Например, столетие спустя жрецы Аримана воспевали – хотя сами они были слишком умны, чтобы верить в это, – чудо похищения Ариманом своего священного покрова. Однажды ночью двенадцать ужасных воинов увидели, как грубошерстный черный покров поднимается с алтаря, словно столб паутины, гораздо выше человеческого роста, хотя фигура под покровом имела очертания человеческой.
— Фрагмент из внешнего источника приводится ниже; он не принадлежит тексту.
-- ==== Sys2Proof/Machine/Message.lean ====
section
/-! DEFINITION. Messages: send (R118), deposit (R121), amo (R123), the dispatch store (R125, R126) and the mailbox size (R127). -/
namespace Sys2Proof.Machine

/-! ### Headers and destinations (R113, R16, R17) -/

/-- A message header (R113). -/
def msgHeader (dgang sgang flits n rel rtc dep level tc phase dst src cls : Nat) : Word :=
  w64 (dgang % 16 * 2 ^ 56 + sgang % 16 * 2 ^ 52 + flits % 16 * 2 ^ 48 + n % 8 * 2 ^ 45 + rel % 2 * 2 ^ 44 + rtc % 2 * 2 ^ 43
    + dep % 2 * 2 ^ 42 + level % 4 * 2 ^ 40 + tc % 4 * 2 ^ 38 + phase % 16 * 2 ^ 34 + dst % 2 ^ 13 * 2 ^ 21 + src % 2 ^ 13 * 2 ^ 8
    + cls % 256)

/-- CLASS of a header. -/
def hdrClass (h : Word) : Nat := h.toNat % 256
/-- PHASE of a header. -/
def hdrPhase (h : Word) : Nat := h.toNat / 2 ^ 34 % 16
/-- TC of a header. -/
def hdrTc (h : Word) : Nat := h.toNat / 2 ^ 38 % 4
/-- DEP of a header. -/
def hdrDep (h : Word) : Bool := h.getLsbD 42
/-- LEVEL of a header. -/
def hdrLevel (h : Word) : Nat := h.toNat / 2 ^ 40 % 4
/-- RTC of a header. -/
def hdrRtc (h : Word) : Bool := h.getLsbD 43
/-- FLITS of a header. -/
def hdrFlits (h : Word) : Nat := h.toNat / 2 ^ 48 % 16

/-- The gang of a job with an index in it. -/
def State.gangIn (s : State) (job index : Nat) : Option Gang :=
  (s.gangs.find? fun e => decide (e.2.job = job) && decide (e.2.index = index)).map (·.2)

/-- The receiving core that a destination word names (R16, R17), with the gang indices of the header; none when it is not deliverable. A gang of
the job that is not placed, or has ended, has no core. (DEDUCED, log 87.) -/
def State.receiver (s : State) (c : Nat) (dw : Word) : Option (Nat × Nat × Nat) :=
  match s.gangOf c with
  | none => none
  | some g =>
    let id := dw.toNat % 2 ^ 13
    if Config.numCores ≤ id then none
    else if g.xgang then
      let k := dw.toNat / 2 ^ 24 % 16
      match s.gangIn g.job k with
      | some r => (r.toPhys id).map fun p => (p, k, g.index)
      | none => none
    else (g.toPhys id).map fun p => (p, 0, 0)

/-- Quota of a traffic class (R378). -/
def frameQuota (q : Word) (tc : Nat) : Nat := q.toNat / 2 ^ (16 * tc) % 2 ^ 16

/-- Whether an injection of f flits proceeds under the frame quota (R378). -/
def Core.mayInject (k : Core) (tc f : Nat) : Bool :=
  let q := frameQuota k.frameq tc
  let n := Map.getD k.frameCount tc 0
  decide (q = 0) || decide (n + f ≤ q) || decide (n = 0)

/-- A core with f flits charged to a traffic class (R378). -/
def Core.charge (k : Core) (tc f : Nat) : Core :=
  { k with frameCount := Map.set k.frameCount tc (Map.getD k.frameCount tc 0 + f) }

/-- A message enters the network at its source (R376, R377). -/
def State.inject (s : State) (m : Msg) : State :=
  { s with
    net := { s.net with msgs := s.net.msgs ++ [{ m with frame := s.mod.frame / Config.frameCounts % 256, seq := s.vale.seq }] }
    vale := { s.vale with seq := s.vale.seq + 1 } }

/-- A flit that is no message for a mailbox sets out (R376): it counts towards no quota. All of them are of traffic class 0, since the spec gives
them none, but for the answers to a message, which are of its class. (DEDUCED, log 42.) -/
def State.sendLoad (s : State) (core level dst : Nat) (q : Load) (tc : Nat := 0) : State :=
  s.inject { hdr := 0, w := [], src := core, dst := dst, level := level, retire := { router := core, phase := 0 }, pos := core, tc := tc
             load := some q }

/-- Wait until a message may be injected (R29, R31, R378). -/
def waitInject (dw : Word) (tc f : Nat) : M Unit := do
  let s ← get
  if s.here.acks = Config.maxAcks then
    if s.me.rtc ∧ s.here.refusals ≠ [] then raise cSYNC_INVALID dw else throw .stall
  else if s.here.mayInject tc f then pure ()
  else throw .stall

/-- Inject a message of the issuing context: its acknowledgement, its phase count and its quota charge (R29, R136, R378). -/
def injectMine (hdr : Word) (w : List Word) (data : List Byte) (dst f : Nat) : M Unit := do
  let s ← get
  let c := s.cur.1
  let tc := hdrTc hdr
  let s1 := s.inject
    { hdr := hdr, w := w, data := data, src := c, dst := dst, level := s.cur.2, retire := { router := c, phase := hdrPhase hdr }
      pos := c, tc := tc }
  set ((s1.countUp c (hdrPhase hdr)).modCore c fun k => { k.charge tc f with acks := k.acks + 1 })

/-- The destination of a send or deposit: its core and gang indices; TREE_PROT when it is not deliverable. -/
def receiverOf (dw : Word) : M (Nat × Nat × Nat) := do
  let s ← get
  match s.receiver s.cur.1 dw with
  | some r => return r
  | none => raiseTree cTREE_PROT 0 (w64 (dw.toNat % 2 ^ 13))

/-- The payload registers b to b + n − 1, and zeros up to seven words. -/
def readPayload (b : Nat) : Nat → Nat → M (List Word)
  | 0, _ => return []
  | f + 1, n => do
    if n = 0 then
      let r ← readPayload b f 0
      return 0 :: r
    else
      let x ← readS (BitVec.ofNat 5 b)
      let r ← readPayload (b + 1) f (n - 1)
      return x :: r

/-- send (R118, R119). -/
def execSend (r : BitVec 1) (a b : BitVec 5) (c : BitVec 8) (n sc : BitVec 3) (s : State) : Outcome :=
  instr sc (do
    let dw ← readS a
    if 0xF0 ≤ c.toNat then raise cPRIV (w64 c.toNat)
    else
      let (dst, dg, sg) ← receiverOf dw
      let tc := dw.toNat / 2 ^ 16 % 4
      waitInject dw tc 1
      if r = 1 then releasePoint else pure ()
      let w ← readPayload b.toNat 7 n.toNat
      injectMine (msgHeader dg sg 0 n.toNat r.toNat 0 0 0 tc s.me.phase.toNat dw.toNat (s.coreId s.cur.1) c.toNat) w [] dst 1) s

/-! ### deposit (R120, R121) -/

/-- The lowest uncorrectable byte of a range of cluster memory. -/
def State.firstBad (s : State) (k a n : Nat) : Option Nat :=
  ((count a n).find? fun x => s.badLocal k x 1 && !s.guarded k x)

/-- POISON when a byte of a range is uncorrectable, with its address (R121). -/
def depositBad (a n : Nat) : M Unit := do
  let s ← get
  let k := clusterOf s.cur.1
  match (if s.badLocal k a n then s.firstBad k a n else none) with
  | some x => throw (.trap { cause := cPOISON, val := w64 x, event := some x })
  | none => pure ()

/-- A thread read of n bytes of a deposit, under steps 4 and 5 of R177, of which the first m are used at once; guarded granules read 0
and are recorded once. -/
def depositRead (a n m : Nat) : M Nat := do
  let s ← get
  let k := clusterOf s.cur.1
  if s.inMailbox k a n then raise cLOCAL_RANGE (w64 a)
  else if 0 < n ∧ s.lockedLocal k a n false then raise cRANGE_LOCKED (w64 a)
  else
    match s.firstAbsent k a n with
    | some x => throw (.await x)
    | none =>
      afterOwnAmo a n
      depositBad a m
      match s.firstGuarded k a n 16 with
      | some x => noteGuard false x
      | none => pure ()
      let t ← get
      set (t.scrub k a m)
      return s.loadGranules k a n 16

/-- HANDLER of a control word. -/
def cwHandler (w : Word) : Nat := w.toNat % 2 ^ 22
/-- DBLK of a control word. -/
def cwDblk (w : Word) : Nat := w.toNat / 2 ^ 22 % 2 ^ 16
/-- FLITS of a control word. -/
def cwFlits (w : Word) : Nat := w.toNat / 2 ^ 38 % 16
/-- LEVEL of a control word. -/
def cwLevel (w : Word) : Nat := w.toNat / 2 ^ 42 % 4
/-- RTC of a control word. -/
def cwRtc (w : Word) : Bool := w.getLsbD 44
/-- VSTAMP of a control word. -/
def cwVstamp (w : Word) : Bool := w.getLsbD 45
/-- CLASS of a control word. -/
def cwClass (w : Word) : Nat := w.toNat / 2 ^ 46 % 256

/-- Whether the descriptor checks of R121 and R116 fail. -/
def State.badDescriptor (s : State) (k : Nat) (cw sw : Word) : Bool :=
  decide (cw.toNat / 2 ^ 54 ≠ 0) || decide (sw.toNat / 2 ^ 22 ≠ 0) || decide (sw.toNat % 64 ≠ 0)
    || (decide (cwHandler cw ≠ 0) && (decide (cwLevel cw = 0) || decide (cwHandler cw % 2 = 1)))
    || (decide (cwHandler cw = 0) && (decide (cwLevel cw ≠ 0) || cwRtc cw))
    || (cwVstamp cw && decide (cwFlits cw = 0))
    || decide (Config.clusterBytes < sw.toNat % 2 ^ 22 + 64 * cwFlits cw)
    || decide (Config.clusterBytes < cwDblk cw * 64 + 64 * cwFlits cw)
    || s.inMailbox k (cwDblk cw * 64) (64 * cwFlits cw)

/-- deposit (R121). A stamped one waits until the context's earlier accesses are performed, since an ldv of its version is ordered after them
(R142). -/
def execDeposit (a b : BitVec 5) (sc : BitVec 3) (s : State) : Outcome :=
  instr sc (do
    let dw ← readS a
    let D ← readS b
    if Config.clusterBytes ≤ D.toNat then raise cLOCAL_RANGE D
    else if D.toNat % 64 ≠ 0 then raise cALIGN D
    else
      let head ← depositRead D.toNat 64 16
      let cw := w64 (mapWord' head 0)
      let sw := w64 (mapWord' head 1)
      if 0xF0 ≤ cwClass cw then raise cPRIV (w64 (cwClass cw))
      else if s.badDescriptor (clusterOf s.cur.1) cw sw then raise cSYNC_INVALID cw
      else
        let (dst, dg, sg) ← receiverOf dw
        let tc := dw.toNat / 2 ^ 16 % 4
        let f := cwFlits cw
        waitInject dw tc (1 + f)
        depositBad (D.toNat + 16) 48
        let data ← depositRead sw.toNat (64 * f) (64 * f)
        if cwVstamp cw then releasePoint else pure ()
        let hdr := msgHeader dg sg f 6 0 (if cwRtc cw then 1 else 0) 1 (cwLevel cw) tc s.me.phase.toNat dw.toNat (s.coreId s.cur.1)
          (cwClass cw)
        injectMine hdr [w64 (mapWord' head 2), w64 (mapWord' head 3), w64 (mapWord' head 4), w64 (mapWord' head 5), w64 (mapWord' head 6),
          w64 (mapWord' head 7), cw] (bytesOf data (64 * f)) dst (1 + f)) s
where
  /-- Word w of a descriptor. -/
  mapWord' (x w : Nat) : Nat := x / 2 ^ (64 * w) % 2 ^ 64

/-! ### The dispatch store and the mailbox size -/

/-- An entry of the dispatch store (R114). -/
def dispatchEntry (rtc : Bool) (level handler : Nat) : BitVec 32 :=
  BitVec.ofNat 32 (2 ^ 31 + (if rtc then 2 ^ 30 else 0) + level % 4 * 2 ^ 28 + handler % 2 ^ 22)

/-- dset (R125). -/
def execDset (r : BitVec 1) (a b : BitVec 5) (l : BitVec 2) (sc : BitVec 3) (s : State) : Outcome :=
  instr sc (do
    let k := (← readS a).toNat % 256
    let h ← readS b
    if 0xF0 ≤ k ∧ k ≠ 0xFC ∧ k ≠ 0xFD ∧ k ≠ 0xFE then raise cPRIV (w64 k)
    else if l = 0 then modHere fun x => { x with dispatch := Map.set x.dispatch k 0 }
    else if Config.clusterBytes ≤ h.toNat then raise cLOCAL_RANGE h
    else if h.toNat % 2 = 1 then raise cALIGN h
    else modHere fun x => { x with dispatch := Map.set x.dispatch k (dispatchEntry (decide (r = 1)) l.toNat h.toNat) }) s

/-- dget (R126). -/
def execDget (d a : BitVec 5) (sc : BitVec 3) (s : State) : Outcome :=
  instr sc (do
    let k := (← readS a).toNat % 256
    writeSL d ((Map.getD s.here.dispatch k 0).setWidth 64) 1) s

/-- mbxcfg (R127). -/
def execMbxcfg (a : BitVec 5) (sc : BitVec 3) (s : State) : Outcome :=
  instr sc (do
    let n ← readS a
    modHere fun k => { k with mbxcfg := min (max n.toNat 4) 64 }) s

/-! ### amo (R123, R124) -/

/-- The requests that hold a credit for a core's system sequencer (R28): those in its queue, and those on their way to it. (DEDUCED, log 91.) -/
def State.amoCredits (s : State) (o : Nat) : Nat :=
  (s.core o).sysq.length + (s.net.msgs.filter fun m => m.amo.isSome && decide (m.dst = o)).length

/-- Issue an amo: its checks, and its request to the owner's system sequencer once it has a credit for one of its 16 entries (R28). -/
def issueAmo (fn : Nat) (cas : Bool) (d a b : BitVec 5) (z : BitVec 1) : M Unit := do
  let A ← readS a
  let v ← readS b
  let c ← if cas then readS d else pure 0
  let n := if z = 0 then 8 else 4
  let addr ← checkRange A n n true
  let s ← get
  let o := ownerCore (clusterOf s.cur.1) addr
  if 16 ≤ s.amoCredits o then throw .stall
  else
    let id ← deferS d 0 1
    modify fun t => t.sendLoad s.cur.1 s.cur.2 o (.amo
      { core := s.cur.1, level := s.cur.2, id := if d.toNat = 0 then none else some id, addr := addr, size := n, fn := fn, y := v
        c := c, pc := s.me.pc })

/-- amo.add (R123). -/
def execAmoAdd (d a b : BitVec 5) (z : BitVec 1) (sc : BitVec 3) (s : State) : Outcome := instr sc (issueAmo 0 false d a b z) s
/-- amo.min. -/
def execAmoMin (d a b : BitVec 5) (z : BitVec 1) (sc : BitVec 3) (s : State) : Outcome := instr sc (issueAmo 1 false d a b z) s
/-- amo.max. -/
def execAmoMax (d a b : BitVec 5) (z : BitVec 1) (sc : BitVec 3) (s : State) : Outcome := instr sc (issueAmo 2 false d a b z) s
/-- amo.and. -/
def execAmoAnd (d a b : BitVec 5) (z : BitVec 1) (sc : BitVec 3) (s : State) : Outcome := instr sc (issueAmo 3 false d a b z) s
/-- amo.or. -/
def execAmoOr (d a b : BitVec 5) (z : BitVec 1) (sc : BitVec 3) (s : State) : Outcome := instr sc (issueAmo 4 false d a b z) s
/-- amo.xor. -/
def execAmoXor (d a b : BitVec 5) (z : BitVec 1) (sc : BitVec 3) (s : State) : Outcome := instr sc (issueAmo 5 false d a b z) s
/-- amo.swap. -/
def execAmoSwap (d a b : BitVec 5) (z : BitVec 1) (sc : BitVec 3) (s : State) : Outcome := instr sc (issueAmo 6 false d a b z) s
/-- amo.cas: register d holds the compare value. -/
def execAmoCas (d a b : BitVec 5) (z : BitVec 1) (sc : BitVec 3) (s : State) : Outcome := instr sc (issueAmo 7 true d a b z) s
/-- amo.min.n. -/
def execAmoMinN (d a b : BitVec 5) (z : BitVec 1) (sc : BitVec 3) (s : State) : Outcome := instr sc (issueAmo 8 false d a b z) s
/-- amo.max.n. -/
def execAmoMaxN (d a b : BitVec 5) (z : BitVec 1) (sc : BitVec 3) (s : State) : Outcome := instr sc (issueAmo 9 false d a b z) s

/-- The new value of an amo on n bytes (R123). -/
def amoNew (fn n old y c : Nat) : Nat :=
  let w := 8 * n
  match fn with
  | 0 => (old + y) % 2 ^ w
  | 1 => if signedOf w y < signedOf w old then y else old
  | 2 => if signedOf w old < signedOf w y then y else old
  | 3 => old &&& y
  | 4 => old ||| y
  | 5 => old ^^^ y
  | 6 => y
  | 7 => if old = c then y else old
  | 8 => min old y
  | _ => max old y

/-- An amo at its owner: the state and the old value. A guarded word keeps its value and reads 0 (R124); an uncorrectable one reads as
free bits. (DESIGN CHOICE, log 20.) -/
def State.performAmo (s : State) (q : AmoReq) : State × Nat :=
  let k := clusterOf q.core
  if s.guarded k q.addr then
    (s.modCore q.core fun x => { x with guardrec := guardRecord x.guardrec true false q.level q.addr q.pc.toNat }, 0)
  else
    let bad := s.badLocal k q.addr q.size
    let old := if bad then (Config.uncorrectable s.freeCtr).toNat % 2 ^ (8 * q.size) else s.cread k q.addr q.size
    let s0 := if bad then { s with freeCtr := s.freeCtr + 1 }.countBad k q.addr else s
    let new := amoNew q.fn q.size old (q.y.toNat % 2 ^ (8 * q.size)) (q.c.toNat % 2 ^ (8 * q.size))
    ((s0.scrub k q.addr q.size).cwrite k q.addr q.size new, old)

/-- AMO_REQUEST (R123): the owner's system sequencer executes its oldest request; its result travels back as class 0xF1. -/
def execAmoRequest (core : Nat) (s : State) : Outcome :=
  happen s (
    match (s.core core).sysq with
    | [] => none
    | q :: r =>
      let s1 := s.modCore core fun k => { k with sysq := r }
      let t := s1.performAmo q
      some (match q.id with
        | none => t.1
        | some i => t.1.sendLoad core q.level q.core (.result q.level i (w64 t.2))))

/-- A context with the result of a pending write, by its number, landed in its register. -/
def Ctx.landId (x : Ctx) (i : Nat) (v : Word) : Ctx :=
  match x.pend.find? fun q => decide (q.id = i) with
  | some q => { x.land { q with val := v.setWidth 2048 } with pend := x.pend.filter fun q => decide (q.id ≠ i) }
  | none => x

end Sys2Proof.Machine
end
Затем Ариман заговорил из-под покрова, и воины поклонились ему, и он отвечал им темными параболами, а потом вышел гигантскими шагами из тайной усыпальницы.

Сто лет спустя самый проницательный из жрецов заметил: «Это похоже на человека на ходулях или – удачная догадка! – на двух человек, один на плечах у другого».

Далее следует упомянуть об эпизоде, который Никри, рабыня пресловутой Лживой Лаодики рассказала стряпухе, умащивая ушибы после очередной взбучки. Эпизод касался двух незнакомцев, посетивших ее хозяйку, попойки, в коей та предложила им принять участие, а также того, как они спаслись от черных евнухов, вооруженных кривыми саблями, которые должны были их прикончить по окончании попойки.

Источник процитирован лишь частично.